/-- An edge of a running request keeps READY, and comes to READY with the response alone. -/
theorem runEdge_ctl {s : State} (h : Inv s) (hr : s.running = true) :
    (s.ctl = .ready → s.runEdge.ctl = .ready)
      ∧ (s.ctl ≠ .ready → s.runEdge.ctl = .ready → s.runEdge.rspValid = true) := by
  by_cases hc : 1 < s.cnt
  · rw [runEdge_waiting hc]
    exact ⟨id, fun hne hready => absurd hready hne⟩
  · obtain ⟨-, -, hpos⟩ := h.inOrder hr
    obtain ⟨hkeeps, hcomes, -⟩ := advance_ctl s.pos (s.hostMoves false) hpos
    rw [runEdge_phaseEnd hc]
    exact ⟨fun hready => (hkeeps hready).1, hcomes⟩

/-- The ways of `ctl` over an edge without reset (42_controller_init.md R231, R232). -/
theorem step_ctl {s t : State} (h : Inv s) (hrst : s.port.rst = false) (hs : step s = .next t) :
    (s.ctl = .ready → t.ctl = .ready) ∧ (s.ctl ≠ .ready → t.ctl = .ready → t.rspValid = true)
      ∧ (s.ctl = .uninit → t.ctl ≠ .uninit →
          s.running = false ∧ s.port.reqValid = true ∧ ∃ a b, decodeReq s.port.req = .init a b) := by
  cases Edge.of_step hs with
  | reset hr => simp [hrst] at hr
  | run _ hrun =>
    obtain ⟨hkeeps, hcomes⟩ := runEdge_ctl h hrun
    exact ⟨hkeeps, hcomes, fun hu => absurd hu (h.started hrun)⟩
  | accept _ hfree hv hx =>
    obtain hsame | ⟨hop, hfresh, hon⟩ := (Accepts.of_exec hx).ctl
    · replace hsame : t.ctl = s.ctl := hsame
      rw [hsame]
      exact ⟨id, fun hne hready => absurd hready hne, absurd⟩
    · replace hfresh : s.ctl ≠ .ready := hfresh
      exact ⟨fun hready => absurd hready hfresh, fun _ hready => by simp [hon] at hready,
        fun _ _ => ⟨hfree, hv, _, _, eq_init_of_opcode hop⟩⟩
  | idle => exact ⟨id, fun hne hready => absurd hready hne, absurd⟩

/-! ## The host beside a running request -/

/-- An edge of a running request under another host: the host's pins alone differ. -/
theorem runEdge_hostPins (s : State) (port : HostPins) (host : List HostPins) :
    ∃ port' host', State.runEdge { s with port := port, host := host }
      = { s.runEdge with port := port', host := host' } := by
  set other : State := { s with port := port, host := host } with hother
  by_cases hc : 1 < s.cnt
  · rw [runEdge_waiting hc, runEdge_waiting (s := other) hc]
    exact ⟨_, _, rfl⟩
  · rw [runEdge_phaseEnd hc, runEdge_phaseEnd (s := other) hc]
    have hput := advance_put_request s.pos (s.hostMoves false) s.op s.a s.b (other.nextPort false) other.host.tail
    have hsame := advance_same s.pos (s.hostMoves false)
    refine ⟨other.nextPort false, other.host.tail, hput.trans ?_⟩
    rw [← State.hostMoves_op s false, ← State.hostMoves_a s false, ← State.hostMoves_b s false,
      ← hsame.op, ← hsame.a, ← hsame.b]

/-- While a request runs and `rst` is low, the host's other pins do not reach the step. -/
theorem step_hostPins {s t : State} {port : HostPins} (host : List HostPins) (hr : s.running = true)
    (hrst : s.port.rst = false) (hport : port.rst = false) (hs : step s = .next t) :
    ∃ port' host', step { s with port := port, host := host } = .next { t with port := port', host := host' } := by
  have hl : s.cfg.legal = true := by
    by_contra hl
    simp [step_of_not_legal hl] at hs
  cases Edge.of_step hs with
  | reset h => simp [hrst] at h
  | run _ _ hp =>
    obtain ⟨port', host', hedge⟩ := runEdge_hostPins s port host
    exact ⟨port', host', hedge ▸ step_runEdge (s := { s with port := port, host := host }) hl hport hr hp⟩
  | accept _ hf => simp [hr] at hf
  | idle _ hf => simp [hr] at hf

/-! ## The device where RW is not wired -/

/-- An edge of a running request takes nothing from the device where RW is not wired (42_controller_init.md R233). -/
theorem runEdge_withDevice {s : State} (h : Inv s) (hw : s.cfg.rwWired = false) (hr : s.running = true)
    (device : List Byte) (draws : Nat) :
    (s.withDevice device draws).runEdge = s.runEdge.withDevice device draws := by
  by_cases hc : 1 < s.cnt
  · rw [runEdge_waiting hc]
    exact runEdge_waiting (s := s.withDevice device draws) hc
  · obtain ⟨-, -, hpos⟩ := h.inOrder hr
    rw [runEdge_phaseEnd hc]
    exact (runEdge_phaseEnd (s := s.withDevice device draws) hc).trans
      (advance_device s.pos (s.hostMoves false) device draws hw hpos)

theorem step_withDevice {s t : State} (h : Inv s) (hw : s.cfg.rwWired = false) (device : List Byte) (draws : Nat)
    (hs : step s = .next t) : step (s.withDevice device draws) = .next (t.withDevice device draws) := by
  have hl := h.legal
  cases Edge.of_step hs with
  | reset hrst => exact step_resetEdge hl hrst
  | run hrst hr hp =>
    rw [← runEdge_withDevice h hw hr]
    exact step_runEdge hl hrst hr hp
  | accept hrst hr hreq hx =>
    exact (step_accept (s := s.withDevice device draws) hl hrst hr hreq).trans (exec_withDevice hx)
  | idle hrst hr hreq => exact step_idleEdge hl hrst hr hreq

end Sys2Proof.Machine
end

section
/-! SUPPORT. INIT from a state at rest in UNINIT: that it runs, as what it is served, and the schedule of `ctl`
(42_controller_init.md R220 to R231, R234). -/

namespace Sys2Proof.Machine

/-! ## The function-set byte -/

/-- The fields of the function-set byte are those of 00_scope.md R10. -/
theorem fnOfByte_functionSetByte (c : Config) :
    fnOfByte c.functionSetByte = BitVec.ofBool c.dl ++ BitVec.ofBool c.nl ++ BitVec.ofBool c.ff := by
  unfold Config.functionSetByte
  cases c.dl <;> cases c.nl <;> cases c.ff <;> rfl

/-- With one line the font is the configured one (00_scope.md R10). -/
theorem oneLine_flags {c : Config} (h : c.lines = 1) : c.nl = false ∧ c.ff = c.font5x10 := by
  simp [Config.nl, Config.ff, h]
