-- ==== Sys2Proof/Machine/State.lean ====
section
/-! DEFINITION. The state of one NV16 as plain data, field by field with its rule, and the state after reset.
Each field's default IS its reset value, so `State.reset` is the structure with every default. -/

namespace Sys2Proof.Machine

open Sys2Proof

/-- Why a step stops with a fault. No meaning of this model raises one: the spec gives every row an effect. A command outside
the operand range of the hardware cannot be written (the operand types exclude it). -/
inductive Fault where
  /-- Raised by no step. Kept so that the type has a name for a stop the spec might force: safe. -/
  | unspecified
deriving DecidableEq, Repr

/-- Why a step refuses a command. -/
inductive Refusal where
  /-- A row that has no meaning yet, by its mnemonic: raised by the arms of `exec` only; safe. -/
  | notModelled (mnemonic : String)
deriving DecidableEq, Repr

/-- The time states of R313, coded 0 to 4. -/
inductive TimeState where
  | unset | free | acquiring | locked | holdover
deriving DecidableEq, Repr

/-- The states of a chain port (R272), coded 0 to 4 in `CHAIN_PORT_x.STATE` (R306). -/
inductive PState where
  | linkDead | active | degraded | portOff | offLatched
deriving DecidableEq, Repr

/-- `CHAIN_STATE.RING` (R279, R305), coded 0 to 3. -/
inductive Ring where
  | notEnumerated | closed | opened | reversed
deriving DecidableEq, Repr

/-- The decoded state of `HB_IN` (R283), coded 0 to 3 (R309). -/
inductive HbIn where
  | run | word | stop | lost
deriving DecidableEq, Repr

/-- The driven state of `HB_OUT` (R282), coded 0 to 3 (R309). -/
inductive HbOut where
  | run | word | stop | off
deriving DecidableEq, Repr

/-- A cell limit result (R361), coded 0 to 3; also the class of one limit sample (R360). -/
inductive LimRes where
  | inLimits | ov | uv | invalid
deriving DecidableEq, Repr

/-- The diagnostic state of a balance channel (R416, R435), coded 0 to 5. -/
inductive Diag where
  | untested | ok | opened | short | overcurrent | gate
deriving DecidableEq, Repr

/-- The state of an engine (R462), coded 0 to 3. -/
inductive EState where
  | idle | loading | running | suspended
deriving DecidableEq, Repr

/-- How the last kernel ended (R463), coded 0 to 5. -/
inductive Term where
  | none | endd | stopped | fault | thermal | powerdown
deriving DecidableEq, Repr

/-- The die level (R558, R602), coded 0 to 4. -/
inductive DieLevel where
  | normal | warning | throttle | shutdown | cooling
deriving DecidableEq, Repr

/-- The state of a sensor port (R603), coded 0 to 5. -/
inductive SpState where
  | off | searching | running | lineLow | vspAbsent | selfTest
deriving DecidableEq, Repr

/-- The runaway level (R614, R619), coded 0 to 3. -/
inductive Level where
  | none | watch | preAlarm | alarm
deriving DecidableEq, Repr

********************

Problem requirements: Once you find the line with "obtain ⟨port', host', hedge⟩" in the entries above, output it and each line after it up to and including the line with "theorem fnOfByte_functionSetByte (c", and nothing else.

Solved exercise:
    obtain ⟨port', host', hedge⟩ := runEdge_hostPins s port host
    exact ⟨port', host', hedge ▸ step_runEdge (s := { s with port := port, host := host }) hl hport hr hp⟩
  | accept _ hf => simp [hr] at hf
  | idle _ hf => simp [hr] at hf

/-! ## The device where RW is not wired -/

/-- An edge of a running request takes nothing from the device where RW is not wired (42_controller_init.md R233). -/
theorem runEdge_withDevice {s : State} (h : Inv s) (hw : s.cfg.rwWired = false) (hr : s.running = true)
    (device : List Byte) (draws : Nat) :
    (s.withDevice device draws).runEdge = s.runEdge.withDevice device draws := by
  by_cases hc : 1 < s.cnt
  · rw [runEdge_waiting hc]
    exact runEdge_waiting (s := s.withDevice device draws) hc
  · obtain ⟨-, -, hpos⟩ := h.inOrder hr
    rw [runEdge_phaseEnd hc]
    exact (runEdge_phaseEnd (s := s.withDevice device draws) hc).trans
      (advance_device s.pos (s.hostMoves false) device draws hw hpos)

theorem step_withDevice {s t : State} (h : Inv s) (hw : s.cfg.rwWired = false) (device : List Byte) (draws : Nat)
    (hs : step s = .next t) : step (s.withDevice device draws) = .next (t.withDevice device draws) := by
  have hl := h.legal
  cases Edge.of_step hs with
  | reset hrst => exact step_resetEdge hl hrst
  | run hrst hr hp =>
    rw [← runEdge_withDevice h hw hr]
    exact step_runEdge hl hrst hr hp
  | accept hrst hr hreq hx =>
    exact (step_accept (s := s.withDevice device draws) hl hrst hr hreq).trans (exec_withDevice hx)
  | idle hrst hr hreq => exact step_idleEdge hl hrst hr hreq

end Sys2Proof.Machine
end

section
/-! SUPPORT. INIT from a state at rest in UNINIT: that it runs, as what it is served, and the schedule of `ctl`
(42_controller_init.md R220 to R231, R234). -/

namespace Sys2Proof.Machine

/-! ## The function-set byte -/

/-- The fields of the function-set byte are those of 00_scope.md R10. -/
theorem fnOfByte_functionSetByte (c : Config) :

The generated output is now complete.